▶ [Material supplied]

/-- REDUCER_CONTRIB (R298, R300): a contribution over a link, or the local one of an on-die root that
waits for room. -/
def execReducerContrib (tc : Fin 64) (addr : Word64) (src : RedFrom) (data : RedData) (t : Word64)
    (s : State) : Host.Outcome State Fault Refusal :=
  let s := s.at t
  let r := s.reduce tc addr src data
  match src with
  | .local_ =>
    match r.1.fab.slots.find? fun k => decide (treeGroup k.group = some tc) && decide (k.addr = addr) &&
        k.writing with
    | some k => .next (if r.2 = 10 then r.1 else (r.1.setCslot k none).answerAll k r.2)
    | none => .next r.1
  | _ => .next (r.1.redAnswer tc addr r.2 src)

/-! ### The pause (R202, R207, R215) -/

/-- FABRIC_PAUSE (R202): injection stops. A request during a pause is latched (R420). -/
def execFabricPause (t : Word64) (s : State) : Host.Outcome State Fault Refusal :=
  let s := s.at t
  match s.fab.paused with
  | some _ => .next { s with fab := { s.fab with pauseReq := true } }
  | none => .next { s with fab := { s.fab with paused := some s.tb } }

/-- What waits at the source ports and the copies' next requests are injected as far as they can be (R202). -/
def State.serveAll (s : State) : State :=
  ((List.finRange 64).foldl (fun s r => s.servePort r 5) ((List.finRange 40).foldl State.pumpSite s)).transitsGo

/-- A packet that waits at its source port has no route in the loaded tables: a request is answered UNREACHABLE by
its own source port (R215). -/
def State.unroutable (s : State) (e : PortReq) : State :=
  if s.reach e.pkt.srcRtr e.pkt.dstRtr then s
  else
    let s := { s with fab := { s.fab with waiting := s.fab.waiting.erase e } }
    match e.kind with
    | .response => s
    | .again _ =>
      (match s.txnOf e.pkt.srcRtr e.pkt.txn with
       | some x => s.ackIn { replyTo e.pkt (e.pkt.opc + 1) 4 [] with status := 4 } x
       | none => s)
    | .request use =>
      match use with
      | .slot root group tag addr =>
        (match s.writtenSlot root group tag addr with
         | some k => (s.setCslot k none).answerAll k 4
         | none => s)
      | .remote l q => (s.unitsOut l q).refuse l q 4
      | .bell who _ => s.bellDone who 4 none
      | _ => s

/-- The tables that the stewards load in a pause (R201, R215). -/
def State.loadTables (s : State) : State :=
  if s.fab.tablesDue then
    let s := { s with fab := { s.fab with tablesDue := false, loadedDark := s.fab.dark,
                                          loadedAbsent := s.fab.absent, routeGen := s.fab.routeGen + 1 } }
    s.fab.waiting.foldl State.unroutable s
  else s

/-- PAUSE_DRAINED (R202, R207, R215): with nothing in flight, the lanes found and those marked are repaired, tables
loaded, and injection resumes; a latched request starts the next pause (R420). -/
def execPauseDrained (faultyLanes : List Lane) (s : State) : Host.Outcome State Fault Refusal :=
  if s.fab.paused.isNone ∨ s.fab.bufs ≠ [] then .next s
  else
    let lanes := faultyLanes ++ s.fab.marked
    let s := { s with fab := { s.fab with marked := [] } }
    let s := ((lanes.foldl State.repairLane s).absentLinks).loadTables
    if s.fab.pauseReq then
      .next { s with fab := { s.fab with paused := some s.tb, pauseReq := false } }
    else .next ({ s with fab := { s.fab with paused := none } }).serveAll

/-- PAUSE_TIMEOUT (R202): packets still in flight after 20 µs are discarded. -/
def execPauseTimeout (t : Word64) (s : State) : Host.Outcome State Fault Refusal :=
  let s := s.at t
  match s.fab.paused with
  | some p =>
    if windowOver p 20000 s.tb then .next (s.loseBufs fun _ => true) else .next s
  | none => .next s

end Sys2Proof.Machine
end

▶ [Exercise brief]
Each line above should be copied exactly, with no line missing.

▶ [Answer below]
/-- REDUCER_CONTRIB (R298, R300): a contribution over a link, or the local one of an on-die root that
waits for room. -/
def execReducerContrib (tc : Fin 64) (addr : Word64) (src : RedFrom) (data : RedData) (t : Word64)
    (s : State) : Host.Outcome State Fault Refusal :=
  let s := s.at t
  let r := s.reduce tc addr src data
  match src with
  | .local_ =>
    match r.1.fab.slots.find? fun k => decide (treeGroup k.group = some tc) && decide (k.addr = addr) &&
        k.writing with
    | some k => .next (if r.2 = 10 then r.1 else (r.1.setCslot k none).answerAll k r.2)
    | none => .next r.1
  | _ => .next (r.1.redAnswer tc addr r.2 src)

/-! ### The pause (R202, R207, R215) -/

/-- FABRIC_PAUSE (R202): injection stops. A request during a pause is latched (R420). -/
def execFabricPause (t : Word64) (s : State) : Host.Outcome State Fault Refusal :=
  let s := s.at t
  match s.fab.paused with
  | some _ => .next { s with fab := { s.fab with pauseReq := true } }
  | none => .next { s with fab := { s.fab with paused := some s.tb } }

/-- What waits at the source ports and the copies' next requests are injected as far as they can be (R202). -/
def State.serveAll (s : State) : State :=
  ((List.finRange 64).foldl (fun s r => s.servePort r 5) ((List.finRange 40).foldl State.pumpSite s)).transitsGo

/-- A packet that waits at its source port has no route in the loaded tables: a request is answered UNREACHABLE by
its own source port (R215). -/
def State.unroutable (s : State) (e : PortReq) : State :=
  if s.reach e.pkt.srcRtr e.pkt.dstRtr then s
  else
    let s := { s with fab := { s.fab with waiting := s.fab.waiting.erase e } }
    match e.kind with
    | .response => s
    | .again _ =>
      (match s.txnOf e.pkt.srcRtr e.pkt.txn with
       | some x => s.ackIn { replyTo e.pkt (e.pkt.opc + 1) 4 [] with status := 4 } x
       | none => s)
    | .request use =>
      match use with
      | .slot root group tag addr =>
        (match s.writtenSlot root group tag addr with
         | some k => (s.setCslot k none).answerAll k 4
         | none => s)
      | .remote l q => (s.unitsOut l q).refuse l q 4
      | .bell who _ => s.bellDone who 4 none
      | _ => s

/-- The tables that the stewards load in a pause (R201, R215). -/
def State.loadTables (s : State) : State :=
  if s.fab.tablesDue then
    let s := { s with fab := { s.fab with tablesDue := false, loadedDark := s.fab.dark,
                                          loadedAbsent := s.fab.absent, routeGen := s.fab.routeGen + 1 } }
    s.fab.waiting.foldl State.unroutable s
  else s

/-- PAUSE_DRAINED (R202, R207, R215): with nothing in flight, the lanes found and those marked are repaired, tables
loaded, and injection resumes; a latched request starts the next pause (R420). -/
def execPauseDrained (faultyLanes : List Lane) (s : State) : Host.Outcome State Fault Refusal :=
  if s.fab.paused.isNone ∨ s.fab.bufs ≠ [] then .next s
  else
    let lanes := faultyLanes ++ s.fab.marked
    let s := { s with fab := { s.fab with marked := [] } }
    let s := ((lanes.foldl State.repairLane s).absentLinks).loadTables
    if s.fab.pauseReq then
      .next { s with fab := { s.fab with paused := some s.tb, pauseReq := false } }
    else .next ({ s with fab := { s.fab with paused := none } }).serveAll

/-- PAUSE_TIMEOUT (R202): packets still in flight after 20 µs are discarded. -/
def execPauseTimeout (t : Word64) (s : State) : Host.Outcome State Fault Refusal :=
  let s := s.at t
  match s.fab.paused with
  | some p =>
    if windowOver p 20000 s.tb then .next (s.loseBufs fun _ => true) else .next s
  | none => .next s

end Sys2Proof.Machine
end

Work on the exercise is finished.